EXERCISE GOAL
When you reach the line containing "-- ==== Sys2Proof/Laws/FrameEstimator.lean" in the data below, begin returning lines exactly as written, and stop once the line containing "Within.trans ?_ (Within.kind (State.wrn_within ..) rfl .est" has been returned.

DATA RECORDS
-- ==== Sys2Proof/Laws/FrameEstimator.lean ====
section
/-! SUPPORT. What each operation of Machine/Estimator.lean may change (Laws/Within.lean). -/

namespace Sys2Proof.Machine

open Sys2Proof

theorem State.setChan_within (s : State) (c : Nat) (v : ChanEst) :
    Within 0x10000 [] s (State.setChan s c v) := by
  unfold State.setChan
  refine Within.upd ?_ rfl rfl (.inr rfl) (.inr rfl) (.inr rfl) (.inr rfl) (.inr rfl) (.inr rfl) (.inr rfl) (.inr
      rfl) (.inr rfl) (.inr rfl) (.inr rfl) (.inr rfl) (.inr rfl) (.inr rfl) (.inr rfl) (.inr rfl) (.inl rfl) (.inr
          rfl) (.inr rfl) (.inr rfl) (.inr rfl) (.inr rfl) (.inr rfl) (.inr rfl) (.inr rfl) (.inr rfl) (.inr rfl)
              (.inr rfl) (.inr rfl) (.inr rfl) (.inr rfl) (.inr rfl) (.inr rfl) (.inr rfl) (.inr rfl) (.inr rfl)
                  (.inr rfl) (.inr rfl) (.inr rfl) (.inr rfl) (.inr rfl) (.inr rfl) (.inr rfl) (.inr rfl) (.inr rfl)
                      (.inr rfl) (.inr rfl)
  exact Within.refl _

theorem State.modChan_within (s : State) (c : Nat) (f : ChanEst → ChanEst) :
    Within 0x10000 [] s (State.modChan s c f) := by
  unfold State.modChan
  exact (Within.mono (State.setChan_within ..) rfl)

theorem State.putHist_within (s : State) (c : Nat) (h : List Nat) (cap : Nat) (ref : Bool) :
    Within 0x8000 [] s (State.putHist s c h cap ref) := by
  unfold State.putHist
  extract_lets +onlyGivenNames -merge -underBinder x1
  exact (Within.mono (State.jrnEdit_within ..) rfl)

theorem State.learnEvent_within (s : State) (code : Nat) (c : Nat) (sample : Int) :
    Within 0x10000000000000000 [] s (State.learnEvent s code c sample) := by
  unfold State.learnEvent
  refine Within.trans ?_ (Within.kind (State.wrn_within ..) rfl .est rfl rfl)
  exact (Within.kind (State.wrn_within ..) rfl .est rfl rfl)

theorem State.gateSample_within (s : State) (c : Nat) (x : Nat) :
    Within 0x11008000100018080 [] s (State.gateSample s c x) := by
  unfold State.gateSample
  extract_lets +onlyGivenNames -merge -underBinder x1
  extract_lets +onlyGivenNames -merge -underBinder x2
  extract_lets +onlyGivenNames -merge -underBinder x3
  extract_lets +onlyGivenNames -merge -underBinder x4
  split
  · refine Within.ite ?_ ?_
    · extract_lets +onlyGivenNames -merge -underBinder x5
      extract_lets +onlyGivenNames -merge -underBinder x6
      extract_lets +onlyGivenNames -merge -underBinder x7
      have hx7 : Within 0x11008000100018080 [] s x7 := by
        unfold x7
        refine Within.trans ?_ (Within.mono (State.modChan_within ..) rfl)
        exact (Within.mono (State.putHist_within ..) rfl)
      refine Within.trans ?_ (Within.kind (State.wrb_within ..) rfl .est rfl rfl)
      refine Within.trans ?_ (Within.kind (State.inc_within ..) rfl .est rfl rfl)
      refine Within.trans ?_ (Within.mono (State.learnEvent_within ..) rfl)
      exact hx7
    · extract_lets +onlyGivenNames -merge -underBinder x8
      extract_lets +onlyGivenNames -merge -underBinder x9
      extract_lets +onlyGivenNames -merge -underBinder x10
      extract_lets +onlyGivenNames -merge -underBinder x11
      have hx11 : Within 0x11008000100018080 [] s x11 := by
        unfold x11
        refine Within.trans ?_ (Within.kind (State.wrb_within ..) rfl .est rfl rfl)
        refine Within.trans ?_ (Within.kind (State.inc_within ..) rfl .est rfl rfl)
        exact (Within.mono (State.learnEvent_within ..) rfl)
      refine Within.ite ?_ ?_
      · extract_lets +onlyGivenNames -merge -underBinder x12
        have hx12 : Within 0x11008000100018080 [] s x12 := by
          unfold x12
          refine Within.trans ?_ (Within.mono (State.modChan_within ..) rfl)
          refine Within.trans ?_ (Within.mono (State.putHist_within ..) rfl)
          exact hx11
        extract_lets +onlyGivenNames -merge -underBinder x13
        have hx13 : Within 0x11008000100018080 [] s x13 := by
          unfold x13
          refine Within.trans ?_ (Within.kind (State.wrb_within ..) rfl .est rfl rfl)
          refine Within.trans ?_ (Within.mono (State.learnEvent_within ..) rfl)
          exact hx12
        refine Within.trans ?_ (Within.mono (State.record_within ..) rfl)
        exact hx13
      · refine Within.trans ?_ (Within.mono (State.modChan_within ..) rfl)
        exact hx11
==
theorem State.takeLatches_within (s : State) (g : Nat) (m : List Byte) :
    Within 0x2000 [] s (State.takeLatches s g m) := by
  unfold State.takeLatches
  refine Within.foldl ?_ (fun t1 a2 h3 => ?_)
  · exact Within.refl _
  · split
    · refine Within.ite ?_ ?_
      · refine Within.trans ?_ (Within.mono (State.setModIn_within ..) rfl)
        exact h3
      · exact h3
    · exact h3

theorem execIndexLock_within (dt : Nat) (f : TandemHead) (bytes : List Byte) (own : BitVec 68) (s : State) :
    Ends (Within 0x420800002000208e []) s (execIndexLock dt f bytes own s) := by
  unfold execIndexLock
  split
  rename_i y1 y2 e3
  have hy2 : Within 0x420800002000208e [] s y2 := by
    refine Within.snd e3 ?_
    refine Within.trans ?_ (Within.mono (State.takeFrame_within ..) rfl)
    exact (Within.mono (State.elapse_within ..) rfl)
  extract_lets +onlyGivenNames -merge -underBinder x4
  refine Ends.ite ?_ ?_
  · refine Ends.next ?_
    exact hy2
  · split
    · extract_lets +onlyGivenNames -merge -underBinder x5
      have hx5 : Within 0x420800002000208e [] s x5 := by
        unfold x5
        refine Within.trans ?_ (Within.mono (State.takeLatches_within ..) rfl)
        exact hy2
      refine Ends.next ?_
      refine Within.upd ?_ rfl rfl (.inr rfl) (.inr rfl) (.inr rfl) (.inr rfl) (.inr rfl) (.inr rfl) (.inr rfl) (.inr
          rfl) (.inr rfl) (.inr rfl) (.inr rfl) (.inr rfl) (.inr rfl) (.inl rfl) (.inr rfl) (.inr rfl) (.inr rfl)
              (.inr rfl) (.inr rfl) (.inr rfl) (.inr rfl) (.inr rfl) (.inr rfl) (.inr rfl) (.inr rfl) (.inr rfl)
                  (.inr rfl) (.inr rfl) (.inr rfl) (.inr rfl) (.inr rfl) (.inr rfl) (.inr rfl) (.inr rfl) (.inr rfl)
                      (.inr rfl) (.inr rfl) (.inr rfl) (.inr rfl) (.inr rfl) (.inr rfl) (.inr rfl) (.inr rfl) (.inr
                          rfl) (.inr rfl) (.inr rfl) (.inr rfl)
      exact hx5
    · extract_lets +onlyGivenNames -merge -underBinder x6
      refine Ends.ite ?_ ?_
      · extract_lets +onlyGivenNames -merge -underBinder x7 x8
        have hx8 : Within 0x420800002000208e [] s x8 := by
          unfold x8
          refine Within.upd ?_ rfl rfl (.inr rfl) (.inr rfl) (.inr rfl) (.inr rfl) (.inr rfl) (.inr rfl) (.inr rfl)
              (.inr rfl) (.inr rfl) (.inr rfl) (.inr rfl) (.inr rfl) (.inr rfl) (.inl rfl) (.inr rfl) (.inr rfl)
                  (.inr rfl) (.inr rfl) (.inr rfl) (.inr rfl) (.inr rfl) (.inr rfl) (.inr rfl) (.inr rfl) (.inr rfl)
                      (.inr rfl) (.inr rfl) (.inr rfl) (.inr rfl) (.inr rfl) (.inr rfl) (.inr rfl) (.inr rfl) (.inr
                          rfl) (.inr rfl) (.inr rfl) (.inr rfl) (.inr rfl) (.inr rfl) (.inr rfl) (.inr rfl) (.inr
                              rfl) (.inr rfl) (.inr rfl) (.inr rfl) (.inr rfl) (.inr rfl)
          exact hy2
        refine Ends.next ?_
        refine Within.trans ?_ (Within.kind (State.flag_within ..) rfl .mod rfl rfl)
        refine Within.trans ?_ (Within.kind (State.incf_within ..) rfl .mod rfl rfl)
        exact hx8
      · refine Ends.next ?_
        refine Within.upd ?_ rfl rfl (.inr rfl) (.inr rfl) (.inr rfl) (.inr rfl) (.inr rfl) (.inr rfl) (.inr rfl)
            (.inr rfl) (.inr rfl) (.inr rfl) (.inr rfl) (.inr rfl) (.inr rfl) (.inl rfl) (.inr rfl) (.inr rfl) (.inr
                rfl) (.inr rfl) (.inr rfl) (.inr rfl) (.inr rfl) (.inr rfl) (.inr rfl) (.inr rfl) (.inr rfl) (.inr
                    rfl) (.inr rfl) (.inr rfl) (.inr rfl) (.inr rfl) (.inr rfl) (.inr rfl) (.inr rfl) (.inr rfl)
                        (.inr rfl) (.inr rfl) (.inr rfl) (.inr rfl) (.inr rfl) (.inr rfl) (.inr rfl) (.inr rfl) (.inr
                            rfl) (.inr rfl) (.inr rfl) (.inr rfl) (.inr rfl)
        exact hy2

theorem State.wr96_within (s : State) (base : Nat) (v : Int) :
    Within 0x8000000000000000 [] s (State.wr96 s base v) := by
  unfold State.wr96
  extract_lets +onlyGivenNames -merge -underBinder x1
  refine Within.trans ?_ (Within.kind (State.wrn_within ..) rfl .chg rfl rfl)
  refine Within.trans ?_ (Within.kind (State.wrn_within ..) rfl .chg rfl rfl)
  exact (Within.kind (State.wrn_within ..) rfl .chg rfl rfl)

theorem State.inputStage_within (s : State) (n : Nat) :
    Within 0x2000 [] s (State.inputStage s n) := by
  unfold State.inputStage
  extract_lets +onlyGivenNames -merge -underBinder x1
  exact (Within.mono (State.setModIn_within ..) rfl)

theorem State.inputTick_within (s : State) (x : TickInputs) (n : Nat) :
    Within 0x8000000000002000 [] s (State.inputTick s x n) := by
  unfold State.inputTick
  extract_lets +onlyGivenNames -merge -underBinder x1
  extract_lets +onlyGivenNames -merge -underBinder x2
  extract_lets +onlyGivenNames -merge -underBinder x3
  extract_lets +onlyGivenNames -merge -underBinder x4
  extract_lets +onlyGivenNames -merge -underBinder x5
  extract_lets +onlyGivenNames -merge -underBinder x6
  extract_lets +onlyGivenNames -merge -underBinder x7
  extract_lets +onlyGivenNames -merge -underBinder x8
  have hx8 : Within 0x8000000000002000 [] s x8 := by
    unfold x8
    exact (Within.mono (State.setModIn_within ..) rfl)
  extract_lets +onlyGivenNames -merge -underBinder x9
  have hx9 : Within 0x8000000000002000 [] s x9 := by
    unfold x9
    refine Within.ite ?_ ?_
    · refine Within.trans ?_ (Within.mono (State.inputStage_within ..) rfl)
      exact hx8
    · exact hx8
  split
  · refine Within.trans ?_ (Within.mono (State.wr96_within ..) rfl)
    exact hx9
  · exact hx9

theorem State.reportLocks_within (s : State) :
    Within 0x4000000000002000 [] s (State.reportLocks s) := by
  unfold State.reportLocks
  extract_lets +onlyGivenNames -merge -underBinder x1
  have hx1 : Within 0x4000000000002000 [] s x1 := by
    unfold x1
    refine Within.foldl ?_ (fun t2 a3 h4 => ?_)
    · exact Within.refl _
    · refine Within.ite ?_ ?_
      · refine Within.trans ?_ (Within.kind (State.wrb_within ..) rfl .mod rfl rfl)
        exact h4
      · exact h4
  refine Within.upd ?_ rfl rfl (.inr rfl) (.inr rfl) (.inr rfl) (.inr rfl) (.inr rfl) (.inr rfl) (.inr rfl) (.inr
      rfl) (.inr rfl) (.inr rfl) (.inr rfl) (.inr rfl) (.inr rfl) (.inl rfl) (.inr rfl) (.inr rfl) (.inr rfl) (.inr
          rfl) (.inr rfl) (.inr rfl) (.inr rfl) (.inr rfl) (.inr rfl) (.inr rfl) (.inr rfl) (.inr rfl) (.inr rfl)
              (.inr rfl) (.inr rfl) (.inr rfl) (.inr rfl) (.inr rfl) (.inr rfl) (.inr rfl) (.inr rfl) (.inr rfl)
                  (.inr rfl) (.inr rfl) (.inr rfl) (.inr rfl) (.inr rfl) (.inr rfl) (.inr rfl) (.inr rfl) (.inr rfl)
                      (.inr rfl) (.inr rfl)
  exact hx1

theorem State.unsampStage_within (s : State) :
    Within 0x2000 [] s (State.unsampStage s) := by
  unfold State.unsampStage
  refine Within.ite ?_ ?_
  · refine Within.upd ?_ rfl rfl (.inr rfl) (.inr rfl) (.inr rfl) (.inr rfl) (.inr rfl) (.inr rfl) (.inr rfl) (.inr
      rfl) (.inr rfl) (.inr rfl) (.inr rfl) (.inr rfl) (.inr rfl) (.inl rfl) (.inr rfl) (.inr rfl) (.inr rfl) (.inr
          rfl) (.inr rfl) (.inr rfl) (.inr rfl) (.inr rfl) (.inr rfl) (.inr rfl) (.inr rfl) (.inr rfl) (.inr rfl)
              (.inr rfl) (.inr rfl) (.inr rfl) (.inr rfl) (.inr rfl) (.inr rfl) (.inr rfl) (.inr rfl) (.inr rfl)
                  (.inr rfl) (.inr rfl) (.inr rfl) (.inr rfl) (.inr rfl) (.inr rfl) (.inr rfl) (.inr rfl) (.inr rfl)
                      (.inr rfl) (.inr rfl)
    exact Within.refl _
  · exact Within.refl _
==
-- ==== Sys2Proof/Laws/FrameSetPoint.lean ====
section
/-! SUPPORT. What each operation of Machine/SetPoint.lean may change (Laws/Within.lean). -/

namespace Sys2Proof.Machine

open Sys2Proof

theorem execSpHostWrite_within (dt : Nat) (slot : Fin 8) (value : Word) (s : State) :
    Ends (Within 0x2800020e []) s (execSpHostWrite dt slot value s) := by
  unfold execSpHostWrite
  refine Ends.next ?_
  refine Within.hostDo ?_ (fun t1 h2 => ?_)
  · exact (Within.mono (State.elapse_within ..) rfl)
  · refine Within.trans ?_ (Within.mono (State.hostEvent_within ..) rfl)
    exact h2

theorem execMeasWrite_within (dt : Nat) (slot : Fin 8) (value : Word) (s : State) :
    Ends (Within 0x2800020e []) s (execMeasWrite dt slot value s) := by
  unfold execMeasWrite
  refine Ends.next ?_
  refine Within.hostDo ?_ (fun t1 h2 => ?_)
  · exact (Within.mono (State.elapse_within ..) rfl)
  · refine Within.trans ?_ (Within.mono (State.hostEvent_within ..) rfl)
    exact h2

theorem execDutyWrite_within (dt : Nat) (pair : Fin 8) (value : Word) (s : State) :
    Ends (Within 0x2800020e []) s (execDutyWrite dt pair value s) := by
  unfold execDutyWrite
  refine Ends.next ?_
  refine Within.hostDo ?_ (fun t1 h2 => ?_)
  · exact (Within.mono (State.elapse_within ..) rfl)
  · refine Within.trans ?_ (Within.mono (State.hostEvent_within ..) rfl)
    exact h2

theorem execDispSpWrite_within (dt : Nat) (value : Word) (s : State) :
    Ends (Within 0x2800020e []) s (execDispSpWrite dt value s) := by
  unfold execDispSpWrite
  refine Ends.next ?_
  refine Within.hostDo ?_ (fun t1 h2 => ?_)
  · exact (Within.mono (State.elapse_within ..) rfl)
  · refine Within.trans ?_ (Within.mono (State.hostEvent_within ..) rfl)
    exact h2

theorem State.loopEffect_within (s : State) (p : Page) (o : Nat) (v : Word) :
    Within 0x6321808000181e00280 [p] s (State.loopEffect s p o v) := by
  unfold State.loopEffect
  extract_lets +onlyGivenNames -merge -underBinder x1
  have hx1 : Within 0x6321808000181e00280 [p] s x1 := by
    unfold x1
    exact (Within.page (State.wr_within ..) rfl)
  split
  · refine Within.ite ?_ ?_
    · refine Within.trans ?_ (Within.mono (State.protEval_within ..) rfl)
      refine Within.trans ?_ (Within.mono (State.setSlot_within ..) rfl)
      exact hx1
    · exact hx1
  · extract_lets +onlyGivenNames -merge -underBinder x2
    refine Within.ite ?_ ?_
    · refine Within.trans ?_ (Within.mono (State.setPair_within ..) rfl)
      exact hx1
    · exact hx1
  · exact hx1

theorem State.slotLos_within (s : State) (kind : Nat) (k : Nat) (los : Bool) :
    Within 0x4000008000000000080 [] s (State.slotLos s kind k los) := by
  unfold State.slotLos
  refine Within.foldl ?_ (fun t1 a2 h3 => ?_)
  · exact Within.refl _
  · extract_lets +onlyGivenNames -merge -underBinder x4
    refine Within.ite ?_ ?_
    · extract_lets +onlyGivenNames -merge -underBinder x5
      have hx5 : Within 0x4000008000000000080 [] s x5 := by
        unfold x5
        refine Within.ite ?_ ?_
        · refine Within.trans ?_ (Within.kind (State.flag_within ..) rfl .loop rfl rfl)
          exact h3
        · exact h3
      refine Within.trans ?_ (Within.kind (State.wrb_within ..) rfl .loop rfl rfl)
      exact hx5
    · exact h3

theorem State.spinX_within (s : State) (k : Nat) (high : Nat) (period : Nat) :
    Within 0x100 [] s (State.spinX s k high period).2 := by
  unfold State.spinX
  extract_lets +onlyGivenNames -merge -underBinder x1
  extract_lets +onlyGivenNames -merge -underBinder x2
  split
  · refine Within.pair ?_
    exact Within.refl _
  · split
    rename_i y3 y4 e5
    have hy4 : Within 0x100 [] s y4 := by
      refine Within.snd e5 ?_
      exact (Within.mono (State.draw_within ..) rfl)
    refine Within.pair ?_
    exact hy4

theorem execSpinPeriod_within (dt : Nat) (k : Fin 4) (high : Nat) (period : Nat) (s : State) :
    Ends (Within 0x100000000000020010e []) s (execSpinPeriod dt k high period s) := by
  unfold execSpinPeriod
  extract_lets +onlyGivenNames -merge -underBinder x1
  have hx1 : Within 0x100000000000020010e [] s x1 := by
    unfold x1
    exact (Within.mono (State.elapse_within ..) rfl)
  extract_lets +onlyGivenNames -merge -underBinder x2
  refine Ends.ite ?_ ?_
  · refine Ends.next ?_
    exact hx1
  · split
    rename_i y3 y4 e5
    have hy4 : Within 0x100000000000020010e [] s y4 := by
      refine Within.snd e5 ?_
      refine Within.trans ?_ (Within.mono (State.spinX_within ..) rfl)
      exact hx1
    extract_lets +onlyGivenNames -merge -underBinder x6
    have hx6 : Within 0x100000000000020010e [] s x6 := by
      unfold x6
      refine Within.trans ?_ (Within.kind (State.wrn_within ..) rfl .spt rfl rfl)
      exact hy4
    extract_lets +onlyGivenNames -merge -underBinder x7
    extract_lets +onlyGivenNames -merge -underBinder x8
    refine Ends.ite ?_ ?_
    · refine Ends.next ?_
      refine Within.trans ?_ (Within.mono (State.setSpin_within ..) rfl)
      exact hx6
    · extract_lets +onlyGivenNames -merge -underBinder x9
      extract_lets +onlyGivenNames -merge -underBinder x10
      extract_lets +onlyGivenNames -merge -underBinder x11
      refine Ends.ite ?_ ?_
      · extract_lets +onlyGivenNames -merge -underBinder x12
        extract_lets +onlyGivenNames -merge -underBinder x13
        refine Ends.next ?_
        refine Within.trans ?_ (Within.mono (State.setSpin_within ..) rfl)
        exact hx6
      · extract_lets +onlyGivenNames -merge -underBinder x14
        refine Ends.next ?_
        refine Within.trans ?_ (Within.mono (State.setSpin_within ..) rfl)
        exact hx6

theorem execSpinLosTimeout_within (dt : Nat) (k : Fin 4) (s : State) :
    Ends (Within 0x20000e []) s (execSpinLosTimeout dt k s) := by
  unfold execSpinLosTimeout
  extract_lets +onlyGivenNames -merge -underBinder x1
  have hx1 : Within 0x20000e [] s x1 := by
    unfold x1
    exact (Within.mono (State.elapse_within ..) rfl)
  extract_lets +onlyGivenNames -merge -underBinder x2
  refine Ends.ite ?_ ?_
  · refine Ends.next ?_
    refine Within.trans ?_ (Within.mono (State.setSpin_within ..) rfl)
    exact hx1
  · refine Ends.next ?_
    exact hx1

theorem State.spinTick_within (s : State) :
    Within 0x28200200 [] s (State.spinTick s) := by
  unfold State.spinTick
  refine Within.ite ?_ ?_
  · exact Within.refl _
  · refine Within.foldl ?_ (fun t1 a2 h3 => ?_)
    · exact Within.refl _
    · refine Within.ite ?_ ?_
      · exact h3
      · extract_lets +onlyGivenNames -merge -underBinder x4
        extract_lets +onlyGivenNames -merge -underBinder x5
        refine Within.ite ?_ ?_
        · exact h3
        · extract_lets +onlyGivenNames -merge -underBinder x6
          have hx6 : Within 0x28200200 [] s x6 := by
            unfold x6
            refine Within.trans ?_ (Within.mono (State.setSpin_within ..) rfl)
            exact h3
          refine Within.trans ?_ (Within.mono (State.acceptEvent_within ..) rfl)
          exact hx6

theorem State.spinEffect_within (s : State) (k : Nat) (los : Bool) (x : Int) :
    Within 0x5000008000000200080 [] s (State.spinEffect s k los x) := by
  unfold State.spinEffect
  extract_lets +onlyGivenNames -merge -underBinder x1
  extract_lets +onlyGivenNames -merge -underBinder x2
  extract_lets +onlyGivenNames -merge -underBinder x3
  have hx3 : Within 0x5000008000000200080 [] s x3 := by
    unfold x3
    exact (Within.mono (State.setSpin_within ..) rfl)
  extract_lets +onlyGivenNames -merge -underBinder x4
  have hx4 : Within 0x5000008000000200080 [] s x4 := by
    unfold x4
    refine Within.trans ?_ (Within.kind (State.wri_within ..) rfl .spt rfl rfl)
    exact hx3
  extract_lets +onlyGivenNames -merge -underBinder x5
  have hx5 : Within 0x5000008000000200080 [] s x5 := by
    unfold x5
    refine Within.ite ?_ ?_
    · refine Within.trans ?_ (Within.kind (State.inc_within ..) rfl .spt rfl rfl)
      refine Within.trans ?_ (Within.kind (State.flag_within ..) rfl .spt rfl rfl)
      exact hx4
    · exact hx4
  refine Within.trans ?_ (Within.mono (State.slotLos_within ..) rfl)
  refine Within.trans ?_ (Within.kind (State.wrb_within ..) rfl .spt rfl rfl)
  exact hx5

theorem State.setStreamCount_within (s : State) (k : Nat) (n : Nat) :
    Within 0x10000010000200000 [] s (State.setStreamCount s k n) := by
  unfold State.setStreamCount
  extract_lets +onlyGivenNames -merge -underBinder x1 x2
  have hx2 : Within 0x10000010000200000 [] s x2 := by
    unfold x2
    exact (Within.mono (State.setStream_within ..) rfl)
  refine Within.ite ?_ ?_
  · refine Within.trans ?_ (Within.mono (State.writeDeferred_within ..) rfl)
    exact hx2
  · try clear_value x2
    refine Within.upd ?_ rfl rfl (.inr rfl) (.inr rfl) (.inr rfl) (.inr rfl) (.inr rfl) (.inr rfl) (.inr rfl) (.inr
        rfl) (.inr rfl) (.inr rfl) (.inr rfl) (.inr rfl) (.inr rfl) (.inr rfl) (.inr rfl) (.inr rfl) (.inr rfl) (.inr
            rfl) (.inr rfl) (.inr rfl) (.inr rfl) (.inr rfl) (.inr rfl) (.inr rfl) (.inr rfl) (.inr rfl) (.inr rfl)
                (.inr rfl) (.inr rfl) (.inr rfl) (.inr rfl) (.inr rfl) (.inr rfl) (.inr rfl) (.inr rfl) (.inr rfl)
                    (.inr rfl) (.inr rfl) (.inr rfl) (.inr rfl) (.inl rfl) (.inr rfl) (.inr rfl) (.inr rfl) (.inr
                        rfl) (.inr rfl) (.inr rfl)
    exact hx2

REPLY TO THE EXERCISE
-- ==== Sys2Proof/Laws/FrameEstimator.lean ====
section
/-! SUPPORT. What each operation of Machine/Estimator.lean may change (Laws/Within.lean). -/

namespace Sys2Proof.Machine

open Sys2Proof

theorem State.setChan_within (s : State) (c : Nat) (v : ChanEst) :
    Within 0x10000 [] s (State.setChan s c v) := by
  unfold State.setChan
  refine Within.upd ?_ rfl rfl (.inr rfl) (.inr rfl) (.inr rfl) (.inr rfl) (.inr rfl) (.inr rfl) (.inr rfl) (.inr
      rfl) (.inr rfl) (.inr rfl) (.inr rfl) (.inr rfl) (.inr rfl) (.inr rfl) (.inr rfl) (.inr rfl) (.inl rfl) (.inr
          rfl) (.inr rfl) (.inr rfl) (.inr rfl) (.inr rfl) (.inr rfl) (.inr rfl) (.inr rfl) (.inr rfl) (.inr rfl)
              (.inr rfl) (.inr rfl) (.inr rfl) (.inr rfl) (.inr rfl) (.inr rfl) (.inr rfl) (.inr rfl) (.inr rfl)
                  (.inr rfl) (.inr rfl) (.inr rfl) (.inr rfl) (.inr rfl) (.inr rfl) (.inr rfl) (.inr rfl) (.inr rfl)
                      (.inr rfl) (.inr rfl)
  exact Within.refl _

theorem State.modChan_within (s : State) (c : Nat) (f : ChanEst → ChanEst) :
    Within 0x10000 [] s (State.modChan s c f) := by
  unfold State.modChan
  exact (Within.mono (State.setChan_within ..) rfl)

theorem State.putHist_within (s : State) (c : Nat) (h : List Nat) (cap : Nat) (ref : Bool) :
    Within 0x8000 [] s (State.putHist s c h cap ref) := by
  unfold State.putHist
  extract_lets +onlyGivenNames -merge -underBinder x1
  exact (Within.mono (State.jrnEdit_within ..) rfl)

theorem State.learnEvent_within (s : State) (code : Nat) (c : Nat) (sample : Int) :
    Within 0x10000000000000000 [] s (State.learnEvent s code c sample) := by
  unfold State.learnEvent
  refine Within.trans ?_ (Within.kind (State.wrn_within ..) rfl .est rfl rfl)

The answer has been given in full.